Kagame’s Investment Promotion Team Is Impressive. In Deception

Telling good stories at Davos

By David Himbara

President Paul Kagame is a showman. He is regularly on a global roadshow sharing his story on how he is transforming Rwanda into a knowledge-based economy. Part of his success, as he explains, is his ability to promote foreign and domestic investments.

To sustain this narrative, Kagame needs impressive statistics to prove that indeed Rwanda attracts huge amounts of investments.

Kagame’s investment promotion team invented a clever mechanism to give him the wonderful statistics he wants.

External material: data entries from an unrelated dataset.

-- ==== Sys2Proof/Machine/Compare.lean ====
section
/-! DEFINITION. PCMPBF, PCMPEQ and SEXT8 (45_compare_extend.md R210 to R212). -/

namespace Sys2Proof.Machine

/-- PCMPBF: the index of the first equal byte lane (45_compare_extend.md R210). -/
def execPcmpbf (rD rA rB : RegIdx) (s : State) : Host.Outcome State Fault Refusal :=
  .next ((s.writeReg rD (firstEqualLane (s.reg rA) (s.reg rB))).withStatus .normal)

/-- PCMPEQ: 1 or 0 (45_compare_extend.md R211). -/
def execPcmpeq (rD rA rB : RegIdx) (s : State) : Host.Outcome State Fault Refusal :=
  .next ((s.writeReg rD (equalFlag (s.reg rA) (s.reg rB))).withStatus .normal)

/-- SEXT8: the low byte sign-extended (45_compare_extend.md R212). -/
def execSext8 (rD rA : RegIdx) (s : State) : Host.Outcome State Fault Refusal :=
  .next ((s.writeReg rD (signExtendByte (s.reg rA))).withStatus .normal)

end Sys2Proof.Machine
end

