-- ==== Sys2Proof/Machine/Dispatch.lean ====
section
/-! DEFINITION. `exec`: the effect of the instruction in the execute slot, performed on the tick on which its latency counter
resolves (40_engine.md R131). One arm per constructor. -/

namespace Sys2Proof.Machine

def exec (i : Instr) (s : State) : Host.Outcome State Fault Refusal :=
  match i with
  | .addik rD rA imm16 => Sys2Proof.Machine.execAddik rD rA imm16 s
  | .imm imm16 => Sys2Proof.Machine.execImm imm16 s
  | .beqi rA imm16 => Sys2Proof.Machine.execBeqi rA imm16 s
  | .blt rA rB => Sys2Proof.Machine.execBlt rA rB s
  | .bralid rD imm16 => Sys2Proof.Machine.execBralid rD imm16 s
  | .lhu rD rA rB => Sys2Proof.Machine.execLhu rD rA rB s
  | .lhui rD rA imm16 => Sys2Proof.Machine.execLhui rD rA imm16 s
  | .sh rD rA rB => Sys2Proof.Machine.execSh rD rA rB s
  | .shi rD rA imm16 => Sys2Proof.Machine.execShi rD rA imm16 s
  | .mfs rD sel => Sys2Proof.Machine.execMfs rD sel s
  | .msrclr rD imm15 => Sys2Proof.Machine.execMsrclr rD imm15 s
  | .pcmpbf rD rA rB => Sys2Proof.Machine.execPcmpbf rD rA rB s
  | .pcmpeq rD rA rB => Sys2Proof.Machine.execPcmpeq rD rA rB s
  | .sext8 rD rA => Sys2Proof.Machine.execSext8 rD rA s

end Sys2Proof.Machine
end

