-- ==== Sys2Proof/Machine/Core.lean ====
section
/-! DEFINITION. The machine as the host's interface takes it. -/

def Sys2Proof.core : Host.Core :=
  { State := Sys2Proof.Machine.State
    Fault := Sys2Proof.Machine.Fault
    Refusal := Sys2Proof.Machine.Refusal
    step := Sys2Proof.Machine.step
    reset := Sys2Proof.Machine.State.reset }
end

Kagame’s team invented a clever way of reporting investments in Rwanda. Instead of reporting the actual money that entered Rwanda to operationalize an enterprise, they report ”a registered investment.” Anyone who registers a company in Rwanda and indicates any amount of investment to be made at some point in future is counted as an investor. The projected future expenditure in Rwanda is reported by Kagame’s team as a foreign investment already made. In other words, even an expression of future investment intent is recorded as a ”registered” investment.

Here is part of Kagame’s deception team — mostly naive and ready to manipulate figures.

 
 
 
 
 

 

Here are latest deceptions from the Kagame team

Kagame’s lying team would have you believe that annual foreign investments in Rwanda run into billions. Here are the latest deceptions:

”The Rwanda Development Board (RDB) in 2017 registered investments in Rwanda worth $USD 1.675 billion. This is an increase of $USD 515 million when compared to the investments registered by RDB in 2016.

USD $1.160 billion worth of investments were registered in 2016…

In terms of the origins of the investments Foreign Direct Investment (FDI) dominated, with investments worth USD$ 1.041billion or 62.26% of all investments registered by foreign investors. This was followed by local investments registered worth USD$ 470.98 million or 28.15% of all investments registered. Joint ventures (local and foreign investors) worth USD$ 160.47 million were registered; they were worth 9.59% of all total investments registered by RDB.

In comparison, in 2016, foreign investments worth USD$ 650.4 million, local investments worth USD$ 479 million.”

Here is the reality – look at comparative foreign investment in East Africa

From the World Bank data, we get the following comparative foreign investment in East Africa.

Tanzania

  • 2016 — $1.3 billion
  • 2015 — $1.6 billion
  • 2014— $1.6 billion
  • 2013— $2 billion
  • 2012 — $1.7 billion
  • 2011— $1.9 billion

Uganda

  • 2016 — $522 million
  • 2015 — $538 million
  • 2014 — $1 billion
  • 2013 — $1 billion
  • 2012 — $1 billion
  • 2011 — $1.2 billion

Kenya

  • 2016 — $393 million
  • 2015 — $619 million
  • 2014 — $820 million
  • 2013 — $1.1 billion
  • 2012 — $1.3 billion
  • 2011 — $1.4 billion

Rwanda

  • 2016 — $254 million
  • 2015 — $223 million
  • 2014 — $314 million
  • 2013 — $257 million
  • 2012 — $254 million
  • 2011 — $119 million

From the above comparative data, we see that foreign investment in Rwanda does not come even close to a half billion dollars annually. Far from it.

Kagame’s investment promotion team is evidently impressive but for wrong reasons. The team feeds Kagame the diet he badly needs, namely, manipulated data and information designed to make the president seem an exceptional economic performer. Neither the gentleman nor his team is bothered by the fact that they are frauds of the worst kind — deceiving the people of Rwanda that they are building a real economy.